This is a curious type of game that’s mostly popular in Germany, or maybe I should say the German-speaking world, for a few examples are Austrian. From their gameplay, these games are puzzle games, relying on logic and contemplation. But additionally, there are arcade concepts like lives and time limits on the levels.
Strictly speaking, these type of game is not a German invention, but a Japanese one. The two earliest instances that I know are two arcade machines, Puzznic and Shisen-Sho Joshiryo-Hen, both from 1989. But these are coin-ops, they have to have these arcade elements or they wouldn’t make their proprietors any money. Japanese puzzle games for home computers (Sokoban, SameGame) are free of them. Germans seem to love this concept as an end in itself.

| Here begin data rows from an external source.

/-- Up to CHECK the invariant asks nothing of lengths and counters. -/
theorem engineInv_of_resting {s : State} (hph : s.ph.toNat ≤ 1) (hbuffers : BuffersOk s) (hstatus : StatusOk s)
    (hzero : ZeroBeforeKeyload s) (hresult : s.ResultOk) : EngineInv s := by
  have hne {p : BitVec 4} (hp : 1 < p.toNat) : s.ph ≠ p := by rintro rfl; omega
  refine ⟨hbuffers, hstatus, hzero, fun hpast => absurd hpast (by omega), ⟨?_, ?_, ?_, ?_, ?_, ?_⟩,
    fun hpast => absurd hpast (by omega), hresult⟩
  · exact fun h => absurd h (hne (by decide))
  · exact fun h => absurd h (hne (by decide))
  · exact fun h => absurd h (hne (by decide))
  · exact fun h => absurd h (hne (by decide))
  · exact fun h => absurd h (hne (by decide))
  · exact fun hlate => absurd hlate (by omega)

/-- Every part of a completion but its output: IDLE, done and not busy, and all that is zeroed (R106). -/
structure State.Completed (s : State) : Prop where
  ph : s.ph = phIdle
  busy : s.status.busy = false
  done : s.status.done = true
  err : s.status.err.toNat ≤ 3
  zero : s.nfsr = ⟨0, 0, 0, 0⟩ ∧ s.t0 = 0 ∧ s.t1 = 0 ∧ s.nidx = 0 ∧ s.adp = 0 ∧ s.mp = 0

theorem State.Completed.engineInv {s : State} (h : s.Completed) (hbuffers : BuffersOk s) (hresult : s.ResultOk) :
    EngineInv s := by
  obtain ⟨hph, hbusy, -, herr, hzero⟩ := h
  refine engineInv_of_resting (by simp [hph]) hbuffers ⟨by simp [hph], herr, ?_, ?_⟩ (fun _ => hzero) hresult
  · simp [hph, hbusy]
  · simp [hbusy]

/-! ### The counters at NEXT_INPUT -/

/-- What NEXT_INPUT answers, and the comparison that led there (R104). -/
theorem nextInput_cases (s : State) :
    (s.nextInput = phAdFull ∧ s.adp + 4 ≤ s.adLen.toNat) ∨
    (s.nextInput = phAdPart ∧ s.adp < s.adLen.toNat ∧ s.adLen.toNat < s.adp + 4) ∨
    (s.nextInput = phMsgFull ∧ s.adLen.toNat ≤ s.adp ∧ s.mp + 4 ≤ s.ml) ∨
    (s.nextInput = phMsgPart ∧ s.adLen.toNat ≤ s.adp ∧ s.mp < s.ml ∧ s.ml < s.mp + 4) ∨
    (s.nextInput = phFin1 ∧ s.adLen.toNat ≤ s.adp ∧ s.ml ≤ s.mp) := by
  unfold State.nextInput
  split
  · exact .inl ⟨rfl, by omega⟩
  split
  · exact .inr (.inl ⟨rfl, by omega⟩)
  split
  · exact .inr (.inr (.inl ⟨rfl, by omega⟩))
  split
  · exact .inr (.inr (.inr (.inl ⟨rfl, by omega⟩)))
  · exact .inr (.inr (.inr (.inr ⟨rfl, by omega⟩)))

/-- The counters between two inputs: within the lengths, at a block or at the end, and the AD before the message. -/
structure State.BetweenInputs (s : State) : Prop where
  adLe : s.adp ≤ s.adLen.toNat
  adBlock : s.adp % 4 = 0 ∨ s.adp = s.adLen.toNat
  mpLe : s.mp ≤ s.ml
  mpBlock : s.mp % 4 = 0 ∨ s.mp = s.ml
  adFirst : s.mp = 0 ∨ s.adp = s.adLen.toNat

@[simp] theorem State.ml_enterNextInput (s : State) : s.enterNextInput.ml = s.ml := rfl

theorem State.BetweenInputs.countersOk {s : State} (h : s.BetweenInputs) : CountersOk s.enterNextInput := by
  obtain ⟨hadLe, hadBlock, hmpLe, hmpBlock, hadFirst⟩ := h
  obtain ⟨hp, hc⟩ | ⟨hp, hc⟩ | ⟨hp, hc⟩ | ⟨hp, hc⟩ | ⟨hp, hc⟩ := nextInput_cases s <;>
    simp [CountersOk, hp, State.ml_enterNextInput] <;> omega

theorem State.Running.enterNextInput {s : State} (h : s.Running) : s.enterNextInput.Running := by
  obtain ⟨hbuffers, hstatus, houtLen, hlengths, hwritten⟩ := h
  exact ⟨hbuffers, hstatus, houtLen, hlengths, hwritten⟩

/-! ### What an engine step past IDLE does -/

/-- The input bytes a transaction has still to read. -/
def State.bytesLeft (s : State) : Nat := (s.adLen.toNat - s.adp) + (s.ml - s.mp)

The two abovementioned arcade machines found followers, and clone makers, mainly and for a while even exclusively in Germany. Puzznic got only few clones and look-alikes, the most remarkable one probably Michael Riedel’s Brix. But there are lots of Shisen-sho games—nearly all of them from Germany, and, as an added curiosity, mainly on Atari platforms.
But new games of this type were created as well. The most remarkable is, I think, Nibbly. It gave a new twist to the Snake/Nibbler concept. In Nibbler, the snake moves through a maze and is therefore in more danger to block its own way. In Nibbly, the maze is completely filled with fruits, the snake will thus grow much faster. You will have to spend a lot of thought on how the maze can be solved. But, even though it was never an arcade machine, time limits and lives are still in place.
Nibbly is an Austrian invention, created by the demo group Cosmos Designs. It started out as a Commodore 64 game, Nibbly ’92. The next year the group ported it, with many enhancements, to Amiga and PC as Super Nibbly. A few years later, it found a shareware clone in Nibbly’96, which is how I came to know and love-hate it.
For as good as any of these games might be, I never understood the idea behind the concept. If you don’t have to keep the player inserting quarters into your machine, why limit his time? Why force him to repeat already solved levels because his lives ran out?